Depuis, la société française s'est diversifiée (montée, entre autres, de l'islam), s'est pluralisée, s'est sécularisée aussi.... et s'est ouverte à une culture plurielle qui a modifié, entre autres choses, la perception du phénomène évangélique.
L'évangélisme, branche militante et conversionniste du protestantisme ("on ne nait pas chrétien, on le devient"), reste aujourd'hui souvent mal compris. Parfois caricaturé. L'antiprotestantisme, d'une manière générale, n'est pas une vue de l'esprit. Il existe, en France, des courants minoritaires, mais actifs, qui continuent à vouer au protestantisme, par principe, une méfiance tenace.
Si l'on écoute ces voix, le protestantisme, ce ne serait pas très "français". En tout cas "pas catholique" pour deux sous! Et un peu trop américain pour être honnête. Les évangéliques représentant la branche la plus prosélyte et "visible" du protestantisme, ces derniers concentrent souvent les critiques. Blandine Chélini-Pont, dans La nouvelle France protestante (ouvrage collectif publié en 2011) a par ailleurs justement pointé une certaine sous-représentation médiatique du protestantisme en France, en tout cas par rapport à l'islam ou au bouddhisme.
Les protestants? On ne sait pas bien ce que c'est, et on garde un peu ses distances.
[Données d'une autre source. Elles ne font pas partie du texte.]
/-- Settles O10: the outcome's condition by field, by value and by mask, and the selector's row of the table. -/
theorem iOutcome : Obligations.IOutcome := by
  unfold Obligations.IOutcome
  refine ⟨fun w => ⟨classify_eq_iff w .i, classify_eq_i_iff_toNat w, classify_eq_i_iff_masked w,
      fun h => dispatch_eq_desc h ▸ ⟨rfl, rfl, rfl, rfl⟩⟩,
    by decide, by decide, by decide, by decide, by decide, ?count⟩
  case count => decide -- the 61 opcodes among 64

/-! ## The kind of a word (rule R81) -/

/-- The kind of a word, by its opcode alone. -/
theorem kindOf_classify (w : Word) :
    kindOf (classify w) = if opOf w = 0#6 then .r else if opOf w = 2#6 ∨ opOf w = 3#6 then .j else .i := by
  obtain ⟨s, hs⟩ := exists_outcomeCondition w
  rw [classify_eq_of_outcomeCondition hs]
  cases s with
  | shift => rw [if_pos hs.1, kindOf]
  | r => rw [if_pos hs.1, kindOf]
  | j =>
    have hj : opOf w = 2#6 ∨ opOf w = 3#6 := hs
    have hzero : opOf w ≠ 0#6 := by rcases hj with hj | hj <;> rw [hj] <;> decide
    rw [if_neg hzero, if_pos hj, kindOf]
  | i => rw [if_neg hs.1, if_neg (not_or.mpr hs.2), kindOf]

theorem kindOf_classify_iff (w : Word) :
    (kindOf (classify w) = .r ↔ opOf w = 0#6) ∧
      (kindOf (classify w) = .j ↔ opOf w = 2#6 ∨ opOf w = 3#6) ∧
      (kindOf (classify w) = .i ↔ opOf w ≠ 0#6 ∧ opOf w ≠ 2#6 ∧ opOf w ≠ 3#6) := by
  rw [kindOf_classify]
  split_ifs with hzero hj
  · simp [hzero]
  · rcases hj with hj | hj <;> simp [hj]
  · simpa [hzero] using hj

/-- Settles O6: the table and the descriptors' kinds by selector, two selectors of one kind, and a word's kind by its
opcode. -/
theorem kindOfSelectorAndOfWord : Obligations.KindOfSelectorAndOfWord := by
  unfold Obligations.KindOfSelectorAndOfWord
  refine ⟨⟨rfl, rfl, rfl, rfl⟩, fun s => (desc_kind s).symm, fun hinj => ?_, kindOf_classify_iff, fun a b h => ?_⟩
  · have same_kind : kindOf .r = kindOf .shift := rfl
    exact absurd (hinj same_kind) (by decide)
  · rw [kindOf_classify, kindOf_classify, h]

/-! ## The gate-level form (rule R76) -/

theorem opOf_getElem (w : Word) (i : Nat) (hi : i < 6) : (opOf w)[i] = w[26 + i] := by
  rw [opOf, BitVec.getElem_extractLsb', BitVec.getLsbD_eq_getElem]

theorem funcOf_getElem (w : Word) (i : Nat) (hi : i < 6) : (funcOf w)[i] = w[i] := by
  simp [funcOf, BitVec.getLsbD_eq_getElem (show i < 32 by omega)]

/-- `is_rfam` says that the opcode is zero. -/
theorem gateRFamily_eq (w : Word) : gateRFamily w = decide (opOf w = 0#6) := by
  have bits : ∀ op : BitVec 6, (!(op[5] || op[4] || op[3] || op[2] || op[1] || op[0])) = decide (op = 0#6) := by decide
  rw [← bits]
  simp only [gateRFamily, opOf_getElem]

/-- `is_j` says that the opcode is 2 or 3. -/
theorem gateJ_eq (w : Word) : gateJ w = decide (opOf w = 2#6 ∨ opOf w = 3#6) := by
  have bits : ∀ op : BitVec 6, (!(op[5] || op[4] || op[3] || op[2]) && op[1]) = decide (op = 2#6 ∨ op = 3#6) := by
    decide
  rw [← bits]
  simp only [gateJ, opOf_getElem]

/-- `is_shf` says that the function code is in the set. -/
theorem gateShift_eq (w : Word) : gateShift w = decide (funcOf w ∈ shiftSet) := by
  have bits : ∀ f : BitVec 6, (!(f[5] || f[4] || f[3]) && !(!f[1] && f[0])) = decide (f ∈ shiftSet) := by decide
  rw [← bits]
  simp only [gateShift, gateLow8, funcOf_getElem]

theorem gateRFamily_and_gateShift_eq (w : Word) :
    (gateRFamily w && gateShift w) = decide (classify w = .shift) := by
  rw [gateRFamily_eq, gateShift_eq, ← Bool.decide_and]
  exact decide_eq_decide.mpr (classify_eq_iff w .shift).symm

theorem gateRFamily_and_not_gateShift_eq (w : Word) :
    (gateRFamily w && !gateShift w) = decide (classify w = .r) := by
  rw [gateRFamily_eq, gateShift_eq, ← decide_not, ← Bool.decide_and]
  exact decide_eq_decide.mpr (classify_eq_iff w .r).symm

theorem gateJ_eq_decide_classify (w : Word) : gateJ w = decide (classify w = .j) := by
  rw [gateJ_eq]
  exact decide_eq_decide.mpr (classify_eq_iff w .j).symm

theorem gateRFamily_eq_decide_kindOf (w : Word) : gateRFamily w = decide (kindOf (classify w) = .r) := by
  rw [gateRFamily_eq]
  exact decide_eq_decide.mpr (kindOf_classify_iff w).1.symm

/-- Settles O11: each gate says which selector, or which kind, the word has; the rest is selector by selector. -/
theorem gateLevelFormComputesClassify : Obligations.GateLevelFormComputesClassify := by
  unfold Obligations.GateLevelFormComputesClassify
  intro w
  rw [classifyGates, gateSel1, gateSel0, gateKind1, gateKind0, gateRFamily_and_gateShift_eq,
    gateRFamily_and_not_gateShift_eq, gateJ_eq_decide_classify, gateRFamily_eq_decide_kindOf]
  cases classify w <;> decide

/-! ## What the classifier does not read (rule R78) -/

/-- Under an opcode other than zero the function code does not matter. -/
theorem classify_eq_of_fields_eq {a b : Word} (hop : opOf a = opOf b) (h : opOf a ≠ 0#6 ∨ funcOf a = funcOf b) :
    classify a = classify b :=
  classify_congr hop h.neg_resolve_left

/-- Settles O13: words equal under a mask have equal fields in it; the words 0 and 1 differ in the function code. -/
theorem classifyIgnoresOtherBits : Obligations.ClassifyIgnoresOtherBits := by
  unfold Obligations.ClassifyIgnoresOtherBits
  refine ⟨fun a b => classify_eq_of_fields_eq, fun a b h => ?_, fun a b hop h => ?_,
    0x00000000#32, 0x00000001#32, by decide⟩
  · have op_eq : opOf a = opOf b := by rw [← opOf_and_funcMask a, h, opOf_and_funcMask]
    have func_eq : funcOf a = funcOf b := by rw [← funcOf_and_funcMask a, h, funcOf_and_funcMask]
    exact classify_eq_of_fields_eq op_eq (.inr func_eq)
  · have op_eq : opOf a = opOf b := by rw [← opOf_and_opMask a, h, opOf_and_opMask]
    exact classify_eq_of_fields_eq op_eq (.inl hop)

/-! ## How many words each outcome has (rule R77) -/

/-- The words whose opcode and function code lie in given sets, by their six fields. -/
def wordsWithFields (ops funcs : Finset (BitVec 6)) :
    { w : Word // opOf w ∈ ops ∧ funcOf w ∈ funcs } ≃
      (ops × funcs) × (BitVec 5 × BitVec 5 × BitVec 5 × BitVec 5) where
  toFun w := ((⟨opOf w, w.2.1⟩, ⟨funcOf w, w.2.2⟩), rsOf w, rtOf w, rdOf w, shamtOf w)
  invFun p := ⟨rLayout p.1.1 p.2.1 p.2.2.1 p.2.2.2.1 p.2.2.2.2 p.1.2, by simp⟩
  left_inv w := Subtype.ext (rLayout_fields w)
  right_inv p := by simp

theorem card_bitVec (n : Nat) : Nat.card (BitVec n) = 2 ^ n := by
  rw [Nat.card_congr BitVec.equivFin.toEquiv, Nat.card_fin]

theorem card_wordsWithFields (ops funcs : Finset (BitVec 6)) :
    Nat.card { w : Word // opOf w ∈ ops ∧ funcOf w ∈ funcs } = ops.card * funcs.card * 2 ^ 20 := by
  have between : Nat.card (BitVec 5 × BitVec 5 × BitVec 5 × BitVec 5) = 2 ^ 20 := by
    simp only [Nat.card_prod, card_bitVec]
    decide
  rw [Nat.card_congr (wordsWithFields ops funcs), Nat.card_prod, Nat.card_prod, between, Nat.card_eq_finsetCard,
    Nat.card_eq_finsetCard]

/-- The opcodes that admit an outcome. -/
def opcodesOf : Sel → Finset (BitVec 6)
  | .shift => {0#6}
  | .r => {0#6}
  | .j => {2#6, 3#6}
  | .i => {0#6, 2#6, 3#6}ᶜ

/-- The function codes that admit an outcome. -/
def functionCodesOf : Sel → Finset (BitVec 6)
  | .shift => shiftSet.toFinset
  | .r => shiftSet.toFinsetᶜ
  | .j => Finset.univ
  | .i => Finset.univ

theorem classify_eq_iff_mem (w : Word) (s : Sel) :
    classify w = s ↔ opOf w ∈ opcodesOf s ∧ funcOf w ∈ functionCodesOf s := by
  rw [classify_eq_iff]
  cases s <;> simp [outcomeCondition, opcodesOf, functionCodesOf]

theorem card_classify_eq (s : Sel) :
    Nat.card { w : Word // classify w = s } = (opcodesOf s).card * (functionCodesOf s).card * 2 ^ 20 := by
  simp only [classify_eq_iff_mem, card_wordsWithFields]

/-- Settles O12: the classifier's answer is the one outcome whose condition holds, and each class is counted by its
opcodes, its function codes and the 20 bits between. -/
theorem outcomesPartitionAllWords : Obligations.OutcomesPartitionAllWords := by
  unfold Obligations.OutcomesPartitionAllWords
  refine ⟨fun w => ⟨classify w, ⟨rfl, ?holds⟩, fun s hs => hs.1.symm⟩, fun w s hs => ?answers, ?_, ?_, ?_, ?_⟩
  case holds => exact (classify_eq_iff w _).mp rfl
  case answers => exact classify_eq_of_outcomeCondition hs
  · rw [card_classify_eq]; decide -- one opcode, six function codes
  · rw [card_classify_eq]; decide -- one opcode, 58 function codes
  · rw [card_classify_eq]; decide -- two opcodes, 64 function codes
  · rw [card_classify_eq]; decide -- 61 opcodes, 64 function codes

end Sys2Proof.Machine
end

section
/-! PROOFS. The dispatch mux and what a consumer extracts from its descriptor (41_dispatch.md): the mux (rule R91), the
codes of its outputs (rule R92), the keys of the mnemonic table (rule R93), and `FIELDS` and `OPERANDS` (rules R95 to
R97). -/

namespace Sys2Proof.Machine

/-! ## The mux (rule R91) -/

/-- The four constants are pairwise different (rule R21). -/
theorem desc_injective : Function.Injective desc := by
  intro s t h
  revert h
  cases s <;> cases t <;> decide

theorem dispatch_eq_iff (a b : Word) : dispatch a = dispatch b ↔ classify a = classify b :=
  desc_injective.eq_iff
Cependant, je puis affirmer qu'en moins de 20 ans, le climat a changé. La perception de l'évangélisme, en particulier, a souvent gagné en nuances et en profondeur. Les critiques n'ont pas disparu, loin s'en faut, et du reste, l'évangélisme DOIT évidemment être critiqué, comme tous les acteurs de la société. Des dérives, dans ces milieux, il y en a! Et ce blog en a déjà pointé diverses variantes, chemin faisant.
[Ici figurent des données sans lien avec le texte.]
-- ==== Sys2Proof/Machine/Flags.lean ====
section
/-! DEFINITION. Every value an instruction writes to the flag register `VF` as a side effect (10_state.md R22: always 0
or 1). -/

namespace Sys2Proof.Machine

/-- A flag's byte: 1 or 0. -/
def flag (b : Bool) : Byte := if b then 1#8 else 0#8

/-- ADD: 1 when the 9-bit sum is above 255 (R160, R168). -/
def carryFlag (a b : Byte) : Byte := flag (decide (a.toNat + b.toNat > 255))

/-- SUB, SUBN: 0 when `a - b` borrows, that is when `a < b` (R160, R169, R171). -/
def notBorrowFlag (a b : Byte) : Byte := flag (!decide (a.toNat < b.toNat))

/-- SHR: `Vx & 1`, the bit shifted out (R170). -/
def lowBitFlag (a : Byte) : Byte := a &&& 1#8

/-- SHL: `(Vx >> 7) & 1`, the bit shifted out (R172). -/
def highBitFlag (a : Byte) : Byte := (a >>> 7) &&& 1#8

/-- DRW: 1 when a lit cell was toggled (R212). -/
def collisionFlag (hit : Bool) : Byte := flag hit

end Sys2Proof.Machine
end

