-- ==== Sys2Proof/Machine/State.lean ====
section
/-! DEFINITION. The machine's whole state (10_state.md R20), the reset state (R37), and the reasons an operation can
stop. -/

namespace Sys2Proof.Machine

/-- The six faults, by the names of 60_exceptions.md R240 (codes: `Cause.code`). -/
inductive Cause where
  /-- 1: the fetched word matches no form (R241). -/
  | illegalInstruction
  /-- 2: `pc > 4094` at the fetch (R242). -/
  | fetchOutOfBounds
  /-- 3: CALL with `SP = 16` (R243). -/
  | stackOverflow
  /-- 4: RET with `SP = 0` (R244). -/
  | stackUnderflow
  /-- 5: DRW, BCD, STORE or LOAD reaching above 4095 (R245). -/
  | memoryOutOfBounds
  /-- 6: SKP or SKNP with `V[x] > 15` (R246). -/
  | keyIndexOutOfRange
  deriving DecidableEq, Repr

/-- What the fault latch records (R34, R240). -/
structure FaultRecord where
  cause : Cause
  /-- an unbounded natural: a data address reaches 65550 (R245) -/
  info : Nat
  /-- the value `pc` had before the faulting tick -/
  addr : Word
  deriving DecidableEq, Repr

/-- The complete state of the CORE (R20), and one field of the model's own, `draws`. -/
structure State where
  /-- `Mem` (R30) -/
  mem : Memory
  /-- `V[0]` to `V[15]` (R21) -/
  v : Vector Byte 16
  /-- `I`, the index register (R25) -/
  i : Word
  /-- the program counter (R23) -/
  pc : Word
  /-- `Stack[0]` to `Stack[15]` (R27) -/
  stack : Vector Word 16
  /-- `SP`, a number in 0 to 16 (R26) -/
  sp : Fin 17
  /-- `DT`, the delay timer (R28) -/
  dt : Byte
  /-- `ST`, the sound timer (R29) -/
  st : Byte
  /-- `Key[0]` to `Key[15]`, true for pressed (R32) -/
  key : Vector Bool 16
  /-- `FB` (R33) -/
  fb : FrameBuffer
  /-- `FAULT`, `none` or a record (R34) -/
  fault : Option FaultRecord
  /-- How many bytes have been drawn from the external random source. THE MODEL'S OWN, no state of the CORE (R35
  (a)): it makes each draw a fresh free value (log entry 2). -/
  draws : Nat
  deriving DecidableEq, Repr

/-- No step of this machine stops without a next state: R247 describes how each of the six faults is entered, and R125
what a tick does afterwards, so both are next states (log entry 3). -/
inductive Fault : Type where
  deriving DecidableEq, Repr

/-- Why an operation is refused. -/
inductive Refusal where
  /-- Raised by an arm of `exec` that has no meaning yet. There is none. Safe. -/
  | notModelled (mnemonic : String)
  /-- Raised by the host operation `load` with an image of more than 3584 bytes (70_reset_and_hazards.md R283): "refused
  as a whole". No step raises it. Safe. -/
  | imageTooLong (len : Nat)
  deriving DecidableEq, Repr

/-- R37: the state after `reset`, and of a CORE never reset (R281), for a given `GLYPH_TABLE` (R6 (a): "what a model takes
as an argument"). `draws` starts at 0 (DESIGN CHOICE, log entry 2). -/
def State.resetWith (glyphs : GlyphTable) : State where
  mem := Memory.reset glyphs
  v := Vector.replicate 16 0#8
  i := 0#16
  pc := 512#16
  stack := Vector.replicate 16 0#16
  sp := 0
  dt := 0#8
  st := 0#8
  key := Vector.replicate 16 false
  fb := FrameBuffer.clear
  fault := none
  draws := 0

/-- The reset state of the machine that has the default table of R31 (PRESUMED, log entry 1). -/
def State.reset : State := State.resetWith defaultGlyphTable

/-- What an operation answers. -/
abbrev Result := Host.Outcome State Fault Refusal

end Sys2Proof.Machine
end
Mais les caricatures sont souvent moins déformantes. Le regard plus rigoureux et plus attentif. La croissance régulière du phénomène évangélique n'y est pas pour rien. Les protestants évangéliques représentent plus d'un chrétien sur quatre dans le monde en 2012, et environ deux pratiquants protestants sur trois en France. Difficile de pointer paresseusement comme "secte" ce qui représente, dans bien des pays aujourd'hui, les forces vives du christianisme du XXIe siècle!
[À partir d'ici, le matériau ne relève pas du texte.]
-- ==== Sys2Proof/Machine/Index.lean ====
section
/-! DEFINITION. The index register and memory transfer (43_index_memory.md). None of these but the first three writes
`I` (R197). -/

namespace Sys2Proof.Machine

/-- R191. -/
def execLdidx (nnn : Addr) (s : State) : Result := .next (s.advance.setI (zextAddr nnn))

/-- R192: modulo 65536, and no flag. -/
def execAddidx (x : Reg) (s : State) : Result := .next (s.advance.setI (s.i + zextByte (s.getV x)))

/-- R193: for every value of `Vx`, 16 to 255 included (D8). -/
def execGlyph (x : Reg) (s : State) : Result := .next (s.advance.setI (glyphAddr (s.getV x)))

/-- R194: three digits at `I`, `I + 1`, `I + 2`. -/
def execBcd (x : Reg) (s : State) : Result := checkAccess 3 s (s.advance.storeAtIndex (bcdDigits (s.getV x)))

/-- R195: `V[0]` to `V[x]` at `I` to `I + x`. -/
def execStore (x : Reg) (s : State) : Result :=
  checkAccess (x.toNat + 1) s (s.advance.storeAtIndex (s.regsUpTo x))

/-- R196: the bytes at `I` to `I + x` into `V[0]` to `V[x]`. -/
def execLoad (x : Reg) (s : State) : Result := checkAccess (x.toNat + 1) s (s.advance.loadFromIndex x)

end Sys2Proof.Machine
end

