-- ==== Sys2Proof/Laws/Memory.lean ====
section
/-! SUPPORT. The laws of memory: read after write, and that every operation keeps the canonical form. -/

namespace Sys2Proof.Machine

/-! ### Lists of cells -/

theorem lookupCell_filter_self (a : Nat) (cs : List Host.Cell) :
    lookupCell a (cs.filter fun c => c.1 != a) = none := by
  induction cs with
  | nil => rfl
  | cons c cs ih =>
    by_cases h : c.1 = a
    · simp [h, ih]
    · simp [h, lookupCell, ih]

theorem lookupCell_filter_ne {a b : Nat} (h : b ≠ a) (cs : List Host.Cell) :
    lookupCell b (cs.filter fun c => c.1 != a) = lookupCell b cs := by
  induction cs with
  | nil => rfl
  | cons c cs ih =>
    by_cases hc : c.1 = a
    · have : c.1 ≠ b := fun e => h (e.symm.trans hc)
      simp [hc, lookupCell, ih, Ne.symm h]
    · simp [hc, lookupCell, ih]

theorem lookupCell_insertCell (c : Host.Cell) (cs : List Host.Cell) (b : Nat)
    (fresh : lookupCell c.1 cs = none) :
    lookupCell b (insertCell c cs) = if b = c.1 then some c.2 else lookupCell b cs := by
  induction cs with
  | nil => simp [insertCell, lookupCell, eq_comm]
  | cons d ds ih =>
    have hd : d.1 ≠ c.1 := by
      intro e
      simp [lookupCell, e] at fresh
    have fresh' : lookupCell c.1 ds = none := by simpa [lookupCell, hd] using fresh
    by_cases hlt : c.1 < d.1
    · simp [insertCell, hlt, lookupCell, eq_comm]
    · simp only [insertCell, hlt, if_false, lookupCell, ih fresh']
      by_cases hb : d.1 = b
      · have : b ≠ c.1 := fun e => hd (hb.trans e)
        simp [hb, this]
      · simp [hb]

theorem mem_insertCell (c x : Host.Cell) (cs : List Host.Cell) : x ∈ insertCell c cs ↔ x = c ∨ x ∈ cs := by
  induction cs with
  | nil => simp [insertCell]
  | cons d ds ih =>
    by_cases h : c.1 < d.1
    · simp [insertCell, h]
    · simp only [insertCell, h, if_false, List.mem_cons, ih]
      tauto

theorem insertCell_sorted (c : Host.Cell) (cs : List Host.Cell) (sorted : cs.Pairwise fun c d => c.1 < d.1)
    (fresh : ∀ d ∈ cs, d.1 ≠ c.1) : (insertCell c cs).Pairwise fun c d => c.1 < d.1 := by
  induction cs with
  | nil => simp [insertCell]
  | cons d ds ih =>
    have hd := fresh d (by simp)
    rw [List.pairwise_cons] at sorted
    by_cases h : c.1 < d.1
    · simp only [insertCell, h, if_true, List.pairwise_cons, List.mem_cons]
      exact ⟨fun e he => he.elim (fun e' => e' ▸ h) fun he' => h.trans (sorted.1 e he'), sorted⟩
    · simp only [insertCell, h, if_false, List.pairwise_cons]
      refine ⟨fun e he => ?_, ih sorted.2 fun e he => fresh e (by simp [he])⟩
      rcases (mem_insertCell c e ds).1 he with rfl | he'
      · omega
      · exact sorted.1 e he'

/-! ### Read after write (20_memory.md R67) -/

/-- A byte reads as last written, and a write changes exactly that byte. No premise on the list. -/
theorem Memory.read_write (m : Memory) (a : Nat) (b : Byte) (c : Nat) :
    (m.write a b).read c = if c = a then b else m.read c := by
  by_cases hb : b = resetByte m.glyphs a
  · by_cases h : c = a
    · subst h
      simp [Memory.write, Memory.read, hb, lookupCell_filter_self]
    · simp [Memory.write, Memory.read, hb, h, lookupCell_filter_ne h]
  · have e : m.write a b = { m with cells := insertCell (a, b) (m.cells.filter fun c => c.1 != a) } := by
      simp [Memory.write, hb]
    rw [e, Memory.read, lookupCell_insertCell _ _ _ (lookupCell_filter_self a m.cells)]
    by_cases h : c = a
    · simp [h]
    · simp [h, Memory.read, lookupCell_filter_ne h]

/-- After reset the first 80 bytes are the glyph table. -/
theorem Memory.read_reset_glyph (glyphs : GlyphTable) (a : Nat) (h : a < Config.glyphBytes) :
    (Memory.reset glyphs).read a = glyphs[a] := by
  show glyphs[a]?.getD 0#8 = _
  rw [Vector.getElem?_eq_getElem h, Option.getD_some]

/-- After reset every other byte is 0. -/
theorem Memory.read_reset_zero (glyphs : GlyphTable) (a : Nat) (h : Config.glyphBytes ≤ a) :
    (Memory.reset glyphs).read a = 0#8 := by
  show glyphs[a]?.getD 0#8 = _
  rw [Vector.getElem?_eq_none h, Option.getD_none]

/-! ### The glyph table is a parameter: no write changes it -/

@[simp] theorem Memory.reset_glyphs (glyphs : GlyphTable) : (Memory.reset glyphs).glyphs = glyphs := rfl

@[simp] theorem Memory.write_glyphs (m : Memory) (a : Nat) (b : Byte) : (m.write a b).glyphs = m.glyphs := rfl

@[simp] theorem Memory.writeBytes_glyphs (bs : List Byte) (m : Memory) (a : Nat) :
    (m.writeBytes a bs).glyphs = m.glyphs := by
  induction bs generalizing m a with
  | nil => rfl
  | cons b bs ih => rw [Memory.writeBytes, ih, Memory.write_glyphs]

/-- Outside the bytes written, a byte reads as before. -/
theorem Memory.read_writeBytes_outside (bs : List Byte) (m : Memory) (a c : Nat)
    (h : c < a ∨ a + bs.length ≤ c) : (m.writeBytes a bs).read c = m.read c := by
  induction bs generalizing m a with
  | nil => rfl
  | cons b bs ih =>
    have hc : c ≠ a := by rintro rfl; simp at h
    rw [Memory.writeBytes, ih _ _ (by simp at h; omega), Memory.read_write, if_neg hc]

/-- The `k`-th byte written stands at the `k`-th address. -/
theorem Memory.read_writeBytes_inside (bs : List Byte) (m : Memory) (a k : Nat) (h : k < bs.length) :
    (m.writeBytes a bs).read (a + k) = bs[k] := by
  induction bs generalizing m a k with
  | nil => simp at h
  | cons b bs ih =>
    cases k with
    | zero =>
      rw [Memory.writeBytes, Memory.read_writeBytes_outside _ _ _ _ (by omega), Memory.read_write]
      simp
    | succ k =>
      have e : a + (k + 1) = a + 1 + k := by omega
      rw [Memory.writeBytes, e, ih _ _ _ (by simpa using h)]
      simp

/-! ### The canonical form -/

theorem Memory.reset_wf (glyphs : GlyphTable) : (Memory.reset glyphs).wf := ⟨.nil, fun _ h => nomatch h⟩

theorem Memory.write_wf (m : Memory) (a : Nat) (b : Byte) (ha : a < 4096) (h : m.wf) : (m.write a b).wf := by
  have sorted : (m.cells.filter fun c => c.1 != a).Pairwise fun c d => c.1 < d.1 := h.1.filter _
  have entries : ∀ c ∈ m.cells.filter fun c => c.1 != a, c.1 < Config.memSize ∧ c.2 ≠ resetByte m.glyphs c.1 :=
    fun c hc => h.2 c (List.mem_filter.1 hc).1
  by_cases hb : b = resetByte m.glyphs a
  · simpa [Memory.write, hb, Memory.wf] using And.intro sorted entries
  · have e : m.write a b = { m with cells := insertCell (a, b) (m.cells.filter fun c => c.1 != a) } := by
      simp [Memory.write, hb]
    rw [e]
    refine ⟨insertCell_sorted _ _ sorted fun d hd => by simpa using (List.mem_filter.1 hd).2, fun c hc => ?_⟩
    rcases (mem_insertCell _ _ _).1 hc with rfl | hc'
    · exact ⟨ha, hb⟩
    · exact entries c hc'

theorem Memory.writeBytes_wf (bs : List Byte) (m : Memory) (a : Nat) (ha : a + bs.length ≤ 4096) (h : m.wf) :
    (m.writeBytes a bs).wf := by
  induction bs generalizing m a with
  | nil => exact h
  | cons b bs ih =>
    simp only [List.length_cons] at ha
    exact ih _ _ (by omega) (Memory.write_wf m a b (by omega) h)

end Sys2Proof.Machine
end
L'essor d'une culture pluraliste contribue aussi à ces évolutions, même si le culte ronflant de la "tolérance" sait se montrer, à l'occasion, bien intolérant lorsqu'il s'agit de sortir du marigot des copains. Enfin, et c'est peut-être un paradoxe, la sécularisation, qui atténue certaines fausses évidences sociales (du style, catholicisme=christianisme) joue aussi un rôle dans ce regard neuf porté sur les évangéliques.
En témoigne par exemple cet article de L'Est Républicain, quotidien lorrain qui compte, depuis longtemps, parmi les fleurons de la presse régionale française.
Dans un article publié le 18 août 2012 en page 4 de l'édition de Nancy, Frédéric Clausse propose un portrait d'une église évangélique de banlieue nancéenne, sous le titre "Une autre parole" (cliquer ci-dessous pour agrandir).
Le pasteur Ernest Serret a été interrogé, ainsi que plusieurs fidèles.
On remarque un ton posé, un souci pédagogique et une volonté d'expliquer sans caricature, qui permet au lecteur de découvrir l'identité évangélique, le profil de l'église Evangélique de la Mission, ses activités d'évangélisation (chorale dans un centre commercial, chapiteau dressé sur le parking d'un supermarché), son rôle social, son insertion dans les réseaux (rôle du CNEF, le Conseil National des Evangéliques de France).
Pas d'aspect publicitaire ou confessionnel, mais un désir d'informer, d'autant plus notable que l'église en question est très prosélyte, et en partie issue, au siècle dernier, d'une Eglise évangélique controversée (l'Eglise de Pentecôte de Besançon, étudiée par Laurent Amiotte-Suchet). Le sujet aurait pu se prêter facilement au regard caustique et au soupçon réductionniste! Il n'en est rien.
Un article aussi fouillé, sur cette église-là, aurait-il été possible il y a 20 ans? Peut-être. Mais de tels articles étaient rares. Aujourd'hui, ils sont bien plus fréquemment exhumés dans les colonnes de la presse des régions.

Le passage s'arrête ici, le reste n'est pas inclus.